25.8.10

Space Odyssey: The Meatpacking District

I feel so far removed from the world of the wealthy elite that glancing into the red, pulsing depths of a nightclub is about as strange as peering down the endless corridors of the New York subway system. Dramatic lighting and gleaming chrome, paired with broken teeth cobblestones and aged wood, makes the Meatpacking District a foreign and attractive place -- a beautiful person dressed in homespun fabrics and shabby clogs (and a wallet packed with benjamins).


I don't go out here much, other than to play around in the High Line Park. The drinks are expensive, and I always somehow end up feeling like a little kid sitting at the grown-ups' table, surrounded by good-looking people who stink of casual money. Oh well!, I thought last night, and brought Kiersten down to Gansevoort for a drunkenly good time.

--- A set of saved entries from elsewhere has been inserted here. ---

-- ==== Sys2Proof/Laws/Access.lean ====
section
/-!
SUPPORT. Register accesses: what the checks of an access change, and what a command row that writes or reads a register does
where the access is admitted and where it is refused.
-/

namespace Sys2Proof.Machine

/-- At a register address the checks change nothing, whatever they answer. -/
theorem State.regCheck_state {s : State} {req : Req} {ty : AccType} {a width : Nat} (h : s.place a = .register) :
    (s.regCheck req ty a width).2 = s := by
  unfold State.regCheck
  rw [h]
  repeat' (first | rfl | split)

/-- An admitted access has changed nothing. -/
theorem State.regCheck_okay {s : State} {req : Req} {ty : AccType} {a width : Nat}
    (h : (s.regCheck req ty a width).1 = .okay) : s.regCheck req ty a width = (.okay, s) := by
  cases hp : s.place a with
  | register => exact Prod.ext h (State.regCheck_state hp)
  | _ => simp only [State.regCheck, hp] at h; split at h <;> cases h

/-- A request whose label is not replaced leaves SLU_STATUS alone (R332). -/
theorem State.relabel_same {s : State} {req : Req} (h : s.relabelled req = false) : s.relabel req = s := by
  simp [State.relabel, h]

/-- The replacement of a label is shown in SLU_STATUS and nowhere else (R332). -/
theorem State.relabel_frame (s : State) (req : Req) : s.relabel req = { s with regs := (s.relabel req).regs } := by
  unfold State.relabel
  split <;> rfl

/-- A request that nothing holds passes to its target, with its label as its port sets it. -/
theorem State.passBridge_straight {s : State} {req : Req} {a width : Nat} {data : Option Word} {taken : Bool} {go : State → State}
    (h : s.straight req data.isSome a = true) : s.passBridge req a width data taken go = go (s.relabel req) := by
  simp only [State.straight, Bool.and_eq_true, Bool.not_eq_true', Option.isNone_iff_eq_none] at h
  simp only [State.passBridge, h.1.1, h.1.2, h.2, Bool.false_eq_true, if_false]

/-- A write row where the access is admitted. -/
theorem State.busWrite_okay {s : State} {req : Req} {a : Nat} {w : Word} {eff : State → State}
    (hs : s.straight req true a = true) (h : ((s.relabel req).regCheck (s.issued req) .write a 4).1 = .okay) :
    s.busWrite req a w eff = (eff (s.relabel req)).answer .okay [] := by
  unfold State.busWrite
  rw [State.passBridge_straight hs, State.regCheck_okay h]

/-- A write row where the access is refused: the response alone. -/
theorem State.busWrite_refused {s : State} {req : Req} {a : Nat} {w : Word} {eff : State → State}
    (hs : s.straight req true a = true) (hp : (s.relabel req).place a = .register)
    (h : ((s.relabel req).regCheck (s.issued req) .write a 4).1 ≠ .okay) :
    s.busWrite req a w eff = (s.relabel req).answer ((s.relabel req).regCheck (s.issued req) .write a 4).1 [] := by
  unfold State.busWrite
  rw [State.passBridge_straight hs]
  have h2 := State.regCheck_state (req := s.issued req) (ty := .write) (width := 4) hp
  generalize (s.relabel req).regCheck (s.issued req) .write a 4 = r at h h2 ⊢
  obtain ⟨e, t⟩ := r
  subst h2
  cases e <;> first | exact absurd rfl h | rfl

/-- A read row where the access is admitted. -/
theorem State.busRead_okay {s : State} {req : Req} {a : Nat} {val : State → Word} {eff : State → State}
    (hs : s.straight req false a = true) (h : ((s.relabel req).regCheck (s.issued req) .read a 4).1 = .okay) :
    s.busRead req a val eff = (eff (s.relabel req)).answerWord (val (s.relabel req)) := by
  unfold State.busRead
  rw [State.passBridge_straight hs, State.regCheck_okay h]

/-- A read row where the access is refused: the response and zero data. -/
theorem State.busRead_refused {s : State} {req : Req} {a : Nat} {val : State → Word} {eff : State → State}
    (hs : s.straight req false a = true) (hp : (s.relabel req).place a = .register)
    (h : ((s.relabel req).regCheck (s.issued req) .read a 4).1 ≠ .okay) :
    s.busRead req a val eff =
      (s.relabel req).answer ((s.relabel req).regCheck (s.issued req) .read a 4).1 (List.replicate 4 0#8) := by
  unfold State.busRead
  rw [State.passBridge_straight hs]
  have h2 := State.regCheck_state (req := s.issued req) (ty := .read) (width := 4) hp
  generalize (s.relabel req).regCheck (s.issued req) .read a 4 = r at h h2 ⊢
  obtain ⟨e, t⟩ := r
  subst h2
  cases e <;> first | exact absurd rfl h | rfl

/-- A write by the access types of the fields changes registers and records of configuration errors alone. -/
theorem State.plainWrite_frame (s : State) (a : Nat) (w : Word) :
    s.plainWrite a w = { s with regs := (s.plainWrite a w).regs, cfgMarks := (s.plainWrite a w).cfgMarks } := by
  unfold State.plainWrite
  dsimp only
  split
  · rw [State.cfgErr_regs s a]; rfl
  · rfl

/-- The read of a register with read-to-clear fields changes that register alone. -/
theorem State.clearRead_other {s : State} {a b : Nat} (h : b ≠ a) : (s.clearRead a).reg b = s.reg b :=
  State.reg_setReg_other h

/-! ## Lists of fields -/

/-- The fields of a list lie in a word and share no bits. -/
def fieldsApart (fs : List RegField) : Bool :=
  fs.all (fun f => Nat.ble f.fld.lo f.fld.hi && Nat.blt f.fld.hi 32) &&
    decide (fs.Pairwise fun f g => f.fld.hi < g.fld.lo ∨ g.fld.hi < f.fld.lo)

theorem fieldsApart_cons {f : RegField} {fs : List RegField} (h : fieldsApart (f :: fs) = true) :
    f.fld.ok ∧ (∀ g ∈ fs, g.fld.ok ∧ f.fld.apart g.fld) ∧ fieldsApart fs = true := by
  simp only [fieldsApart, List.all_cons, Bool.and_eq_true, decide_eq_true_eq, List.pairwise_cons, Nat.ble_eq, Nat.blt_eq,
    List.all_eq_true] at h ⊢
  obtain ⟨⟨⟨h1, h2⟩, h3⟩, h4, h5⟩ := h
  exact ⟨⟨h1, h2⟩, fun g hg => ⟨h3 g hg, h4 g hg⟩, fun g hg => h3 g hg, h5⟩

/-- A field that shares no bit with any field written keeps its value. -/
theorem foldl_put_apart (fs : List RegField) (val : RegField → Nat) (p : RegField → Bool) (g : Fld) (hg : g.ok) :
    ∀ w : Word, (∀ f ∈ fs, f.fld.ok ∧ f.fld.apart g) →
      g.get (fs.foldl (fun r f => if p f then f.fld.put r (val f) else r) w) = g.get w := by
  induction fs with
  | nil => intro w _; rfl
  | cons f fs ih =>
    intro w h
    rw [List.foldl_cons, ih _ fun x hx => h x (List.mem_cons_of_mem _ hx)]
    have hf := h f (List.mem_cons_self ..)
    split
    · exact Fld.get_put_apart f.fld g hf.1 hg hf.2 w _
    · rfl

/-- What a list of field writes leaves in each field: the value written where it is written, else what was there. -/
theorem foldl_put_get (fs : List RegField) (val : RegField → Nat) (p : RegField → Bool) :
    ∀ w : Word, fieldsApart fs = true → ∀ f ∈ fs,
      f.fld.get (fs.foldl (fun r f => if p f then f.fld.put r (val f) else r) w) =
        if p f then val f % 2 ^ (f.fld.hi + 1 - f.fld.lo) else f.fld.get w := by
  induction fs with
  | nil => intro w _ f hf; simp at hf
  | cons g fs ih =>
    intro w h f hf
    obtain ⟨hg, hgs, hfs⟩ := fieldsApart_cons h
    rw [List.foldl_cons]
    rcases List.mem_cons.1 hf with rfl | hf
    · rw [foldl_put_apart fs val p f.fld hg _ fun x hx =>
        ⟨(hgs x hx).1, (hgs x hx).2.symm⟩]
      by_cases hp : p f = true
      · simp only [hp, if_true]; exact Fld.get_put_same f.fld hg w _
      · simp only [hp]; rfl
    · rw [ih _ hfs f hf]
      by_cases hp : p f = true
      · simp only [hp, if_true]
      · simp only [hp]
        by_cases hp2 : p g = true
        · simp only [hp2, if_true]
          exact Fld.get_put_apart g.fld f.fld hg (hgs f hf).1 (hgs f hf).2 w _
        · simp only [hp2]; rfl

/-- A read of a register leaves 0 in its read-to-clear fields and the others alone (R11). -/
theorem readFields_get {fs : List RegField} (h : fieldsApart fs = true) (w : Word) {f : RegField} (hf : f ∈ fs) :
    f.fld.get (readFields fs w) = if f.acc = .rc then 0 else f.fld.get w := by
  have := foldl_put_get fs (fun _ => 0) (fun f => decide (f.acc = .rc)) w h f hf
  simpa [readFields] using this

/-- A write by access types leaves in each field what its type says (R11). -/
theorem writeFields_get {fs : List RegField} (h : fieldsApart fs = true) (old w : Word) (lk : Bool) {f : RegField} (hf : f ∈ fs) :
    f.fld.get (writeFields fs old w lk) = f.written old w lk % 2 ^ (f.fld.hi + 1 - f.fld.lo) := by
  have := foldl_put_get fs (fun f => f.written old w lk) (fun _ => true) 0#32 h f hf
  simpa [writeFields] using this

/-- Where a write puts nothing, the register reads 0: reserved bits stay 0 (R10). -/
theorem writeFields_reserved {fs : List RegField} (old w : Word) (lk : Bool) (g : Fld) (hg : g.ok)
    (h : ∀ f ∈ fs, f.fld.ok ∧ f.fld.apart g) : g.get (writeFields fs old w lk) = 0 := by
  have := foldl_put_apart fs (fun f => f.written old w lk) (fun _ => true) g hg 0#32 h
  simp only [if_true] at this
  rw [writeFields, this]
  simp [Fld.get, bitsOf]

end Sys2Proof.Machine
end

We started at Pastis, a French bistro with predictably high prices and strong cocktails. The waiter looked like a pathetic James Dean. We moved on to the Brass Monkey, where I gave up on cocktails and just drank a cup of Jim Beam. If it were not pouring rain, we would have probably also gone to the Standard Biergarten, which looked grubby and fun.

The Meatpacking District was apparently quite a dangerous area back in the day, home to AIDS-bearing transsexual prostitutes and Mafia-run nightclubs. The area was "cleansed" by the gradual opening of trendy boutiques and bistros, to the dismay of some nostalgic New Yorkers (do you see a pattern here?). The Meatpacking District now tends to appeal to the "bridge and tunnel" crowd, a.k.a. the Unmentionables from New Jersey, a change that has only added to frustration for the needle-brandishing, corrupt Italian locals.